**WORK REQUEST**.
Starting at the top of the data and ending with the line that holds "it takes. -/", transcribe each line exactly; include both ends.

[Records from a data collection]
----------

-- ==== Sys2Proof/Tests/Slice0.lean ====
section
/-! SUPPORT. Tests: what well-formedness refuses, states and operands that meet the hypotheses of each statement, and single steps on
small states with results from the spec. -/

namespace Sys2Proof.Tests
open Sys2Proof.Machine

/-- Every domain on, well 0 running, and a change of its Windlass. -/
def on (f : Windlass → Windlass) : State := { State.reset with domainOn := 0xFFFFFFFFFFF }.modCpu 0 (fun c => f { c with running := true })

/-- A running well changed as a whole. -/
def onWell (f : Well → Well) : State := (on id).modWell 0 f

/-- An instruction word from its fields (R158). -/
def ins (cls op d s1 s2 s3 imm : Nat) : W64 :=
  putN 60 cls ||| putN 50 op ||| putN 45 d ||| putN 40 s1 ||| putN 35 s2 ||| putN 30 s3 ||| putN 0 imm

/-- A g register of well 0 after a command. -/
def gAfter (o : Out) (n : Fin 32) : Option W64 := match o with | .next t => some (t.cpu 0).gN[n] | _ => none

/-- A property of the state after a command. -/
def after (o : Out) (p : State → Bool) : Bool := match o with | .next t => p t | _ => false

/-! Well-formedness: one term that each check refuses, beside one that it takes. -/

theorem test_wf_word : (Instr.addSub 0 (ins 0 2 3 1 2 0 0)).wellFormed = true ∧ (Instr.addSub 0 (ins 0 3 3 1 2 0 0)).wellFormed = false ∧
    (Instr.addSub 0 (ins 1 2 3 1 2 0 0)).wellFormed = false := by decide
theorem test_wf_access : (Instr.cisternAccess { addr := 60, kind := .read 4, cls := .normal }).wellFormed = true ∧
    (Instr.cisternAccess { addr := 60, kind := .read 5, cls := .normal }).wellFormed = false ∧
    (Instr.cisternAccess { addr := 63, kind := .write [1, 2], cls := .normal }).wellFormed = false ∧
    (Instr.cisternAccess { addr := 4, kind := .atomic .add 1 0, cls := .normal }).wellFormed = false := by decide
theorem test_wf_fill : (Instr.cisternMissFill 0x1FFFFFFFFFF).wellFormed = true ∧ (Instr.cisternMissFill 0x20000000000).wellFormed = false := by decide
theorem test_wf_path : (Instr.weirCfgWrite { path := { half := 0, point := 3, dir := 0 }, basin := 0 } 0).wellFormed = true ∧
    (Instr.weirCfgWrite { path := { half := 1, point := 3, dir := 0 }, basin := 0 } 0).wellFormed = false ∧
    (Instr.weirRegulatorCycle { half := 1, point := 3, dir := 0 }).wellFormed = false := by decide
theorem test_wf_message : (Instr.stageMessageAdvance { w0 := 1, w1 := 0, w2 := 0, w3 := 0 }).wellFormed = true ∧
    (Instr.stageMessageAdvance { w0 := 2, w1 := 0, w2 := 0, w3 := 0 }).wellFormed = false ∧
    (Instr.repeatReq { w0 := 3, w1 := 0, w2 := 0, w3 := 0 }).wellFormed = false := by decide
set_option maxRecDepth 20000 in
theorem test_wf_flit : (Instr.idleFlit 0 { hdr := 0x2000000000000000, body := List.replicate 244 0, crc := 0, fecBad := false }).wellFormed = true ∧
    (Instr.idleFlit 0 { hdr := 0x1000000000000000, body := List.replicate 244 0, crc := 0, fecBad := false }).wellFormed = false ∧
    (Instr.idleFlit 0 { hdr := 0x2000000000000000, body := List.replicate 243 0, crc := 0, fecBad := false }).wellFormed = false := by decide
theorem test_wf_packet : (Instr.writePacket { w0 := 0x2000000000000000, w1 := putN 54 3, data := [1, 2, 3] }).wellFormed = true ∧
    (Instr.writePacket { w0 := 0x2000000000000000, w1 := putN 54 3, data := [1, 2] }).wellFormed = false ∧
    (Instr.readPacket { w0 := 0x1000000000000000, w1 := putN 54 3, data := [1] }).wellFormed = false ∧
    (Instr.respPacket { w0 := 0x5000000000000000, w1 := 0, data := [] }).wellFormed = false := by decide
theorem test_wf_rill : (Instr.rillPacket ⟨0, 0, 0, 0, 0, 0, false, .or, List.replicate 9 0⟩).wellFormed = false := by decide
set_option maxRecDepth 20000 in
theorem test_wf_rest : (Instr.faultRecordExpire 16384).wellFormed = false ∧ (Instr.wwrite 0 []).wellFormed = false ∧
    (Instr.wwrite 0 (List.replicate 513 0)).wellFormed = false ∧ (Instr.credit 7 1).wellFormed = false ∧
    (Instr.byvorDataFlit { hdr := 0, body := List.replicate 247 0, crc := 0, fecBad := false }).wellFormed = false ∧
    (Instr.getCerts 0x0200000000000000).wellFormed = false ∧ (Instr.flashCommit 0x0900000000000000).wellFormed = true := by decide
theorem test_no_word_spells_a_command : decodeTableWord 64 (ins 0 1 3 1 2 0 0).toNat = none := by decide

----------

**WRITTEN ANSWER**.
-- ==== Sys2Proof/Tests/Slice0.lean ====
section
/-! SUPPORT. Tests: what well-formedness refuses, states and operands that meet the hypotheses of each statement, and single steps on
small states with results from the spec. -/

namespace Sys2Proof.Tests
open Sys2Proof.Machine

/-- Every domain on, well 0 running, and a change of its Windlass. -/
def on (f : Windlass → Windlass) : State := { State.reset with domainOn := 0xFFFFFFFFFFF }.modCpu 0 (fun c => f { c with running := true })

/-- A running well changed as a whole. -/
def onWell (f : Well → Well) : State := (on id).modWell 0 f

/-- An instruction word from its fields (R158). -/
def ins (cls op d s1 s2 s3 imm : Nat) : W64 :=
  putN 60 cls ||| putN 50 op ||| putN 45 d ||| putN 40 s1 ||| putN 35 s2 ||| putN 30 s3 ||| putN 0 imm

/-- A g register of well 0 after a command. -/
def gAfter (o : Out) (n : Fin 32) : Option W64 := match o with | .next t => some (t.cpu 0).gN[n] | _ => none

/-- A property of the state after a command. -/
def after (o : Out) (p : State → Bool) : Bool := match o with | .next t => p t | _ => false

/-! Well-formedness: one term that each check refuses, beside one that it takes. -/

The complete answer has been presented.